= Exercise directions =
Please copy every line below that contains the string "presence".

= Data for the task =
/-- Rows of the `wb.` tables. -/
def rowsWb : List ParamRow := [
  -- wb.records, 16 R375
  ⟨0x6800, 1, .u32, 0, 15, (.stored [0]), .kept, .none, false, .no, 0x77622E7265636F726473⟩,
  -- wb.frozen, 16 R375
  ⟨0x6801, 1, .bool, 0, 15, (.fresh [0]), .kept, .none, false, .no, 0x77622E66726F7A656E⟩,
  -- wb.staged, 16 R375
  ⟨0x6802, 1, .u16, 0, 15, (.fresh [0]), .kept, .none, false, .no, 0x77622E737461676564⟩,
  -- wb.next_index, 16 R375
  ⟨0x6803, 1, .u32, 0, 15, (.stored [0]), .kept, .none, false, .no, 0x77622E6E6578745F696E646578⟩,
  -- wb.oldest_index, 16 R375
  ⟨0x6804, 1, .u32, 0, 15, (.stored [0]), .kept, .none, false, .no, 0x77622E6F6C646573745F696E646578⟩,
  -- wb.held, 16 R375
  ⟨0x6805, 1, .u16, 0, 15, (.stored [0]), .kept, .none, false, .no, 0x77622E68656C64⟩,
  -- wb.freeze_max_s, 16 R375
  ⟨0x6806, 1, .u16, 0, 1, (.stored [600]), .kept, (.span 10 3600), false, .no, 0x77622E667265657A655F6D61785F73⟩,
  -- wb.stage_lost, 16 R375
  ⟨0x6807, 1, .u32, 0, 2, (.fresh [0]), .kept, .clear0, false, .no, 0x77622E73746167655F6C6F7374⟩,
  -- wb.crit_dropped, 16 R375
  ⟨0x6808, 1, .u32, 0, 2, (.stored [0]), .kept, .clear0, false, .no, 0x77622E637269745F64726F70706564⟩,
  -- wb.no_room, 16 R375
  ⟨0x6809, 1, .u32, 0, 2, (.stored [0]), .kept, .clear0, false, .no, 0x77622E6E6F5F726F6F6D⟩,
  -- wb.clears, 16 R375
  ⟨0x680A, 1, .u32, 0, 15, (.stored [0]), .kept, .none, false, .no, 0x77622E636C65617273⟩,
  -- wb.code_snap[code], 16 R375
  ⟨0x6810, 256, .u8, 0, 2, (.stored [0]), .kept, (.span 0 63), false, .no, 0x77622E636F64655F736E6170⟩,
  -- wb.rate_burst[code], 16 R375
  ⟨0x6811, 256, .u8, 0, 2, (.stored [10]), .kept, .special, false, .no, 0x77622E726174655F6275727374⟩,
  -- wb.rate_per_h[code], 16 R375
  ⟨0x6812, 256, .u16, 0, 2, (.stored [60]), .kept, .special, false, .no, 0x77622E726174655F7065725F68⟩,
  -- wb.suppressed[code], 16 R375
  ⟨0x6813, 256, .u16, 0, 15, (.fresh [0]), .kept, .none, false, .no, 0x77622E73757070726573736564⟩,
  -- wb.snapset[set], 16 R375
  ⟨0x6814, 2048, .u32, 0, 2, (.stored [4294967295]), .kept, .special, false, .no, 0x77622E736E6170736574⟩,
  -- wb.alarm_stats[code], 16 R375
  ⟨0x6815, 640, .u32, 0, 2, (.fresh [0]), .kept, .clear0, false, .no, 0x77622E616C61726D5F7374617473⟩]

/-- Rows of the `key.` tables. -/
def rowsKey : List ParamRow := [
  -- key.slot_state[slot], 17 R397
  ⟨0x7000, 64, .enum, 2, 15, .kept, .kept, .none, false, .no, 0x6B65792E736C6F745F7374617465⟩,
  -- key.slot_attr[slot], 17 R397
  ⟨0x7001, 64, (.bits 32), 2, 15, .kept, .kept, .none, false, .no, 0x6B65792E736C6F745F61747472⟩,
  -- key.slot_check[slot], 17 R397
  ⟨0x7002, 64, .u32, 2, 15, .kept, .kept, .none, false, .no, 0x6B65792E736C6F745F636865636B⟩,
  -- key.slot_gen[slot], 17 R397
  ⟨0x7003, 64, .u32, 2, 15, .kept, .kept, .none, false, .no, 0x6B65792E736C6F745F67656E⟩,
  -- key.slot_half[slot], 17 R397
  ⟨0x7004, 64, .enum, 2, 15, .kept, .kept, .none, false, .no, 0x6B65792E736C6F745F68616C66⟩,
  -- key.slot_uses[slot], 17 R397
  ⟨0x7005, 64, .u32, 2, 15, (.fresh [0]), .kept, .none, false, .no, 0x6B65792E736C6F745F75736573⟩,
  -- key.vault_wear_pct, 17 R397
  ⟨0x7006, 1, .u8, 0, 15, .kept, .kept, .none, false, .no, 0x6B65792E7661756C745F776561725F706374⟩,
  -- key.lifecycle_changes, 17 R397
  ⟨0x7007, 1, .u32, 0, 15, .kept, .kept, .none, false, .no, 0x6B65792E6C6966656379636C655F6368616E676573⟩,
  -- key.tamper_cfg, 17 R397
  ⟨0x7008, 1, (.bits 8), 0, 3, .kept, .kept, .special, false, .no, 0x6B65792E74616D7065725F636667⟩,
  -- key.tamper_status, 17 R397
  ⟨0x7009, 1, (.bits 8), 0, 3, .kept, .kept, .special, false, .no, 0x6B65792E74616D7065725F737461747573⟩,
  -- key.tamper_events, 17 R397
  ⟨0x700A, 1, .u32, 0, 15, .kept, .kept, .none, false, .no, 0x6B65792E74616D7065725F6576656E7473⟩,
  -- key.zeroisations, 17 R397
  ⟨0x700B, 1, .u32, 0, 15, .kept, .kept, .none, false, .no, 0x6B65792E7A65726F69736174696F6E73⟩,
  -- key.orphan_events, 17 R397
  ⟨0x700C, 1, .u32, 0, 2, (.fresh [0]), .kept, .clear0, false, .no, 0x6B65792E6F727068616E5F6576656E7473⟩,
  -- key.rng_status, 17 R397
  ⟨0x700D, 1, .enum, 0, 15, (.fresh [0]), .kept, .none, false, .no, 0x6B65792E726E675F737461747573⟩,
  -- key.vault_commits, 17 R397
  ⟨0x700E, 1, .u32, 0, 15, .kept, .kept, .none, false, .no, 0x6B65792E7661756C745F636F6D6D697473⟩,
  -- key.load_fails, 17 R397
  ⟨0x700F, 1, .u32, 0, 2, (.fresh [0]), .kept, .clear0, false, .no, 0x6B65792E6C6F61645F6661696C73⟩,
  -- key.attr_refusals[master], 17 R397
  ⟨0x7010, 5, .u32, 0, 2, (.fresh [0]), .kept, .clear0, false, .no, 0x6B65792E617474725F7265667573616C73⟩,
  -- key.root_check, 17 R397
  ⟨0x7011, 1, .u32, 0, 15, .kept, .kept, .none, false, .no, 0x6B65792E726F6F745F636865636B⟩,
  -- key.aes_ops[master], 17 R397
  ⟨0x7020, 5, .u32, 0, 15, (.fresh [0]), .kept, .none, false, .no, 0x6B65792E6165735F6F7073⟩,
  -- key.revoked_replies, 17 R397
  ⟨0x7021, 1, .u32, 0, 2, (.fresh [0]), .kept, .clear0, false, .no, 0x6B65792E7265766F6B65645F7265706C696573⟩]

...

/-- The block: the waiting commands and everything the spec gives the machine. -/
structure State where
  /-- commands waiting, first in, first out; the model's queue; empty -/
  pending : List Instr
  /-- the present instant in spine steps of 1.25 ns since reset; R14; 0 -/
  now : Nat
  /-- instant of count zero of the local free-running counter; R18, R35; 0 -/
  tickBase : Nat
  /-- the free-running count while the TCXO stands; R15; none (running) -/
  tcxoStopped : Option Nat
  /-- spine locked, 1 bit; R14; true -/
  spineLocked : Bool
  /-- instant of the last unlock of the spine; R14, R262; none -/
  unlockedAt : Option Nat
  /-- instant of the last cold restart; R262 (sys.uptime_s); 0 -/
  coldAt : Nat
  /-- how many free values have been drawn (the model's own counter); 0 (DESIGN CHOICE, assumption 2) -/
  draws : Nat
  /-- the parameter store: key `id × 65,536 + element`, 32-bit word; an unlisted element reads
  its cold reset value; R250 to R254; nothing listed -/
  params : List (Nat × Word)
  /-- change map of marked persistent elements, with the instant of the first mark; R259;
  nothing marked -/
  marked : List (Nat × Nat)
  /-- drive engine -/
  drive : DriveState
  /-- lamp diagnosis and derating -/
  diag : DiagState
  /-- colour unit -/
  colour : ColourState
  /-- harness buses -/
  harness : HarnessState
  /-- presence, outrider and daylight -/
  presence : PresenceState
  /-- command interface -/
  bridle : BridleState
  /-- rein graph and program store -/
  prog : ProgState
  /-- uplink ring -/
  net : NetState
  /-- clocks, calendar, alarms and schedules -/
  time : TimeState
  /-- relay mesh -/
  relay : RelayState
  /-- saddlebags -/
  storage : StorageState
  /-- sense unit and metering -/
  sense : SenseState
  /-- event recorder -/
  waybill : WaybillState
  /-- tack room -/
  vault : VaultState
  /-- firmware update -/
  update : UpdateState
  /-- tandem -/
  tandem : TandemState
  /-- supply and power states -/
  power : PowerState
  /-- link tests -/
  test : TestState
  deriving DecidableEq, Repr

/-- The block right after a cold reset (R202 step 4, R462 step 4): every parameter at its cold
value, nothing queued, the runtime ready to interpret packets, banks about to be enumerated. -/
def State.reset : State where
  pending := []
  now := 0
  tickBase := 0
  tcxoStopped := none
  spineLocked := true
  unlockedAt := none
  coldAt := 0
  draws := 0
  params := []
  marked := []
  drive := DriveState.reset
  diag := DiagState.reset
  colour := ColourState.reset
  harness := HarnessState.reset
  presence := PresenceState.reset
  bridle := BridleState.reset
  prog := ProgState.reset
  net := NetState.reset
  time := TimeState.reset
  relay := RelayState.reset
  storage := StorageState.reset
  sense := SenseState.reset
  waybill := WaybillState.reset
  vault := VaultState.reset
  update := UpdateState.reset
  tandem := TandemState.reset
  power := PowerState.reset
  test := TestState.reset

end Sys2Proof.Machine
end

---

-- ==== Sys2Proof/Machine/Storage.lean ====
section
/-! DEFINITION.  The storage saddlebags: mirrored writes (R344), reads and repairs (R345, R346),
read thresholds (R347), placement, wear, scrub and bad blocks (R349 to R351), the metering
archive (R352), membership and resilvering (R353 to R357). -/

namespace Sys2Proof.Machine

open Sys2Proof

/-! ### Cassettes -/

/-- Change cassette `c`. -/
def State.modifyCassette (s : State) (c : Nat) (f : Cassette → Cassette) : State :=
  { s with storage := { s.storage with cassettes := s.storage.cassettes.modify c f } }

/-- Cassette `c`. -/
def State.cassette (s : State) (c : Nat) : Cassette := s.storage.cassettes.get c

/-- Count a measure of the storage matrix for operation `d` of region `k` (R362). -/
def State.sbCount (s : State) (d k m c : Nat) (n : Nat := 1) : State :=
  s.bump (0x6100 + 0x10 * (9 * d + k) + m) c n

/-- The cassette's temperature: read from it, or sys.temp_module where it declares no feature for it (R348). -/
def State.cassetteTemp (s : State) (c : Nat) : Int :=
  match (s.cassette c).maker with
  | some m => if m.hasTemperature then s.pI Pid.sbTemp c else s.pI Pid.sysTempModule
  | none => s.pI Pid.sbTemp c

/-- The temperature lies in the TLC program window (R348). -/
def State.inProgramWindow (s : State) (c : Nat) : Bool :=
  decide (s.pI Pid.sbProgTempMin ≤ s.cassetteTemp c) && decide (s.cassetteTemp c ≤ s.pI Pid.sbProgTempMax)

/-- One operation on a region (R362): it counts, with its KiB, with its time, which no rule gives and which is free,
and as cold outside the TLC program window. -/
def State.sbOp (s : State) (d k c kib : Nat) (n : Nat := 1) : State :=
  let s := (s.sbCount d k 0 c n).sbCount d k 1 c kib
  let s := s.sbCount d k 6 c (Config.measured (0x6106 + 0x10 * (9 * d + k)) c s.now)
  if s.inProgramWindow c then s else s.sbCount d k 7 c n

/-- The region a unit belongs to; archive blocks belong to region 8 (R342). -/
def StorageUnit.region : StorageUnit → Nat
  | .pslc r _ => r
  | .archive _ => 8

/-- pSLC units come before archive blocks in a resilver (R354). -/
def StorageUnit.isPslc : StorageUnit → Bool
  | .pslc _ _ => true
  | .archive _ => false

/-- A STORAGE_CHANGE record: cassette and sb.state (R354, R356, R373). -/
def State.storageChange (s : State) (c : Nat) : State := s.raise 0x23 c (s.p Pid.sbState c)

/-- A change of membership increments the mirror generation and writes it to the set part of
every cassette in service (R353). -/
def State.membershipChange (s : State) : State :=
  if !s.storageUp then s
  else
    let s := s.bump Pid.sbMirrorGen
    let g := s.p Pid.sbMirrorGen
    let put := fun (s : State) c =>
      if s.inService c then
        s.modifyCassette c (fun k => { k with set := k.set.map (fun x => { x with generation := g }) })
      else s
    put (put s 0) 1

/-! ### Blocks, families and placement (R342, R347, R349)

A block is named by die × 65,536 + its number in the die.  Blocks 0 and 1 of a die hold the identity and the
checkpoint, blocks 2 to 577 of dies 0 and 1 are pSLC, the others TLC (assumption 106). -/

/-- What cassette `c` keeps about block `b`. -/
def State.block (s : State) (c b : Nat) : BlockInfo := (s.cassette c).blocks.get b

= Expected answer =
  /-- presence, outrider and daylight -/
  presence : PresenceState
  presence := PresenceState.reset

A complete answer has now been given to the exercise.